Mi propia personal fest.
Cumplí años. Y decidí festejarlo a lo grande. Y a lo Jota.
No fueron los doscientos invitados, pero sí unos treinta, algunos de los cuales cayeron con amigos o amigas, así que la cifra rondó los cuarenta. El bar, desde ya, no era para mí solo. “Puede haber otros cumpleaños, otras reservas”, me había aclarado Juan Manuel, gerente del lugar, después de cobrarme una seña por un mínimo de treinta invitados y de alegrarme el día al informarme que me iban a devolver la mitad en consumiciones.
Todo listo.
Ayer llegamos al lugar con Martín y Andrés, alrededor de la 1.30. Ya había bastante gente: unos cien coreanos que celebraban unos cuantos cumpleaños. Alguien osó improvisar al decir que estaban conmemorando el Día de los Muertos, un festejo japonés que se desarrolla en… agosto. No: eran coreanos. “Bueno, vos también sos amarillo”, dijo un amigo de Jota. Otra pavada.
Los amigos coreanos eran sensacionales: buena onda, tomaban mucho, tenían hielos de colores (posta, hielitos de plástico con lucesitas de colores; con uno de esos levantaría a lo loco) y minas preciosas. Habían copado el lugar.
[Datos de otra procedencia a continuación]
/-- R365, R369 to R372: the next workgroup of the launch that is next in its partition goes to a core that takes it; a core with rows leased
to a launch places its next workgroup itself. -/
def clausesWorkgroupsAreDispatched : Prop :=
  ∀ (lid : Nat) (core : Fin 1024) (l : Launch) (slot : Nat) (rs : List Nat) (s : State),
    s.launch? lid = some l → l.waiting = true → s.spot core.val l = some (slot, rs) →
    (s.isNext l = true → Answers (.workgroupDispatch lid core) s fun s' => isPlaced s s' l core.val slot) ∧
    ((s.coreAt core.val).leases.any (fun e => e.2.1 == lid) = true → Answers (.leaseDispatch lid core) s fun s' =>
      isPlaced s s' l core.val slot)

/-- R108, R254, R376, R459: a slot whose threads have exited, with nothing of them under way, is freed; with the last slot its workgroup goes
and its tile slots become EMPTY, and with the last workgroup the launch is gone. -/
def clausesWarpSlotsAreFreed : Prop :=
  ∀ (core : Fin 1024) (slot : Fin 64) (s : State),
    let key := warpKey core.val slot.val
    let w := s.warp key
    let others := ∃ k, k < 64 ∧ k ≠ slot.val ∧ (s.warp (warpKey core.val k)).used = true ∧ (s.warp (warpKey core.val k)).lid = w.lid ∧
      (s.warp (warpKey core.val k)).g = w.g
    s.slotDone key = true → (∀ c, (s.coreAt c).l1 = []) → s.lodge.outs = [] → Answers (.warpSlotFree core slot) s fun s' =>
      (s'.warp key).used = false ∧ (∀ t ∈ warpThreads key, s'.thread t = {}) ∧ slot.val ∉ (s'.coreAt core.val).pending ∧
      (∀ e ∈ (s'.coreAt core.val).active, e.1 ≠ slot.val) ∧
      (others → (s'.wg? w.lid w.g).isSome = (s.wg? w.lid w.g).isSome) ∧
      (¬ others → s'.wg? w.lid w.g = none ∧ (∀ q, ((s'.coreAt core.val).tile q).ownedBy (w.lid, w.g) = false) ∧
        ∀ l, s.launch? w.lid = some l → l.freed + 1 = l.total → s'.launch? w.lid = none)

/-- R380, R381: a batch closes 1,024 cycles after its first request; HK1 accepts a closed batch as one grid, or refuses it, and writes each
requester's result. -/
def clausesBatchesBecomeGrids : Prop :=
  ∀ (die : Fin 8) (s : State),
    let bs := s.batchesOf die.val
    (∀ k b, bs[k]? = some b → b.isOpen = true → b.openedAt + 1024 ≤ s.cycleOf b.core → Answers (.batchClose die k) s fun s' =>
      s'.batchesOf die.val = bs.set k { b with isOpen := false }) ∧
    (∀ p b q, bs = p ++ b :: q → (∀ x ∈ p, x.isOpen = true) → b.isOpen = false → s.running = true → s.gridsWaiting < 4096 →
      let answered := fun (s' : State) (lseq : Nat) (st : Byte) =>
        ∀ i r, b.reqs[i]? = some r → (∀ j r', b.reqs[j]? = some r' → r'.tid = r.tid → r'.id = r.id → j = i) →
          ∀ o ∈ (s.thread r.tid).outs, o.id = r.id → { o with res := some (.val (gridResult lseq i st)) } ∈ (s'.thread r.tid).outs
      (∀ kd, s.validate (66 + die.val) b.part b.rcb b.kd = .ok kd → Answers (.gridAccept die) s fun s' =>
        s'.batchesOf die.val = p ++ q ∧ answered s' (s.part b.part).lseq 0 ∧
        ∃ l, s'.launches = s.launches ++ [l] ∧ l.kd = kd ∧ l.part = b.part ∧ l.rcb = b.rcb ∧ l.lseq = (s.part b.part).lseq ∧
          l.total = (b.reqs.map (fun r => r.n)).sum ∧ l.origin = .batch) ∧
      (∀ st, s.validate (66 + die.val) b.part b.rcb b.kd = .fail st → Answers (.gridAccept die) s fun s' =>
        s'.batchesOf die.val = p ++ q ∧ answered s' 0 st ∧ s'.launches = s.launches))

/-- R384: the newest record left to a TAPERUN is popped and launched once the launch before it is over. -/
def clausesTapeRecordsAreLaunched : Prop :=
  ∀ (ring : Fin 64) (a : Act) (left : Nat) (st : Byte) (r : Rcb) (kd : Kd) (bs : List Byte) (s : State),
    let n := ring.val
    let part := (s.ring n).part
    let rec_ := bs.take 64
    (s.ring n).act.find? (fun a => match a.wait with | .tape _ l _ => l != 0 | _ => false) = some a → a.wait = .tape r.id left st → left ≠ 0 →
    (s.part part).rcb? r.id = some r → s.running = true → s.tapeLaunches n a.idx = [] →
    s.agentRead n part (r.tape + BitVec.ofNat 64 (64 * (left - 1))) (64 * (r.tapen + 1 - left)) = .bytes bs →
    s.validate n part (fieldAt rec_ 20 2) (dwordAt rec_ 0) = .ok kd → fieldAt rec_ 16 4 ≠ 0 → Answers (.tapeLaunch ring) s fun s' =>
      (∃ l, s'.launches.getLast? = some l ∧ s'.launches.dropLast.map (fun m => m.lid) = s.launches.map (fun m => m.lid) ∧ l.kd = kd ∧
        l.rcb = fieldAt rec_ 20 2 ∧ l.total = fieldAt rec_ 16 4 ∧ l.origin = .tape n a.idx) ∧
      ((s'.part part).rcb? r.id).map (fun x => x.tapen) = some (r.tapen - 1) ∧
      ((s'.ring n).act.find? (fun b => b.idx == a.idx)).map (fun b => b.wait) = some (.tape r.id (left - 1) st)

/-- R385 to R388: Welt appends the record of its oldest GLOG, with the 512 words that it has read, in the place reserved for it, and the place is
reserved no more; a tile that the buffer does not have gives no record. -/
def clausesTheLogIsAppended : Prop :=
  ∀ (die : Fin 8) (c : WeltCmd) (q : List WeltCmd) (r : GRec) (src : DWord) (bs : List Byte) (lid g widx tok : Nat) (s : State),
    let d := die.val
    (s.weltOf d).q = c :: q → c.kind = .glog r src → c.owner = .token lid g widx tok → s.running = true → c.after = [] → c.away = 0 →
    let here := ∀ w, s.wg? lid g = some w → w.isSaved = false
    let taken := fun (s' : State) => (s'.weltOf d).reserved = (s.weltOf d).reserved.filter (fun k => k != r.place) ∧
      (s'.weltOf d).q = (c :: q).filter (fun e => e.id != c.id)
    (∀ a n, r.buf = some (a, n) → r.tile < n → s.farRead c.reader src 2048 = .bytes bs →
      let data := (List.range 512).map (fun i => BitVec.ofNat 32 (fieldAt bs (4 * i) 4))
      Answers (.glogAppend die) s fun s' => taken s' ∧ (s'.weltOf d).ring = (s.weltOf d).ring ++ [{ r with data := data }] ∧
        (here → ∀ i b, (r.header ++ data.flatMap (fun v => leBytes 4 v.toNat))[i]? = some b → s'.byte ((ringPlace d r.place).key + i) = b)) ∧
    ((r.buf = none ∨ ∃ a n, r.buf = some (a, n) ∧ n ≤ r.tile) → Answers (.glogAppend die) s fun s' =>
      taken s' ∧ (s'.weltOf d).ring = (s.weltOf d).ring ∧ (here → ∀ k, s'.byte k = s.byte k))

/-- R386, R390, R391: a fold waits for the launches through its sequence, and then the records through it are freed. Records are folded in the
order of their producer keys. -/
def clausesTheLogIsFolded : Prop :=
  (∀ (die : Fin 8) (c : WeltCmd) (q : List WeltCmd) (sq bar : Nat) (be : Bool) (s : State),
    (s.weltOf die.val).q = c :: q → c.kind = .fold sq be bar → s.running = true → c.after = [] → c.away = 0 → c.ended = none →
    (¬ (∀ l ∈ s.launches, l.part = c.part → sq < l.lseq) → Answers (.weltFold die) s fun s' => s' = s) ∧
    ((∀ l ∈ s.launches, l.part = c.part → sq < l.lseq) → (∀ x ∈ (s.weltOf die.val).ring, sq < x.lseq) → Answers (.weltFold die) s fun s' =>
      (s'.weltOf die.val).ring = (s.weltOf die.val).ring ∧ (s'.weltOf die.val).q = (c :: q).filter (fun d => d.id != c.id)) ∧
    (∀ s1, (∀ l ∈ s.launches, l.part = c.part → sq < l.lseq) →
      s.foldFrom die.val c.id c.pos ((foldSteps ((s.weltOf die.val).through sq)).drop c.pos) = .done s1 →
      (∀ e ∈ (s1.weltOf die.val).q, e.id = c.id → e.away = 0) → Answers (.weltFold die) s fun s' =>
        (∀ x ∈ (s'.weltOf die.val).ring, x ∈ (s.weltOf die.val).ring → sq < x.lseq) ∧ ∀ e ∈ (s'.weltOf die.val).q, e.id ≠ c.id)) ∧
  ∀ rs : List GRec, (sortRecs rs).Perm rs ∧ (sortRecs rs).Pairwise (fun a b => b.before a = false)

/-- R108, R199, R254, R365, R369 to R372, R376, R380, R381, R384, R385 to R391, R459: what HK1, the launch aggregators and the Welt engines do. -/
def clausesWorkgroupsComeAndGo : Prop :=
  clausesWorkgroupsAreDispatched ∧ clausesWarpSlotsAreFreed ∧ clausesBatchesBecomeGrids ∧ clausesTapeRecordsAreLaunched ∧
  clausesTheLogIsAppended ∧ clausesTheLogIsFolded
Como pudimos, nos acomodamos.
Jota -sí, soy yo, pero cada tanto me gusta hablar en tercera persona, como Maradona- había juntado a unos cuantos: Martín B, Andrés, Martín M, Eze, Martín E, Tele, Julieta, Gaspar y amigos, Juliana, Mica, Jonathan, Nico, Martín RD, Iván, Belén, Nancy, Claudia, Valeria y amigas, Fede, Demian, Camil, Gaby, Maxi, Gus, el Indi, Ari, el Chino, Vivian y amigas, Daniela, Laura y algún otro u otra que se le perdió entre cerveza y cerveza.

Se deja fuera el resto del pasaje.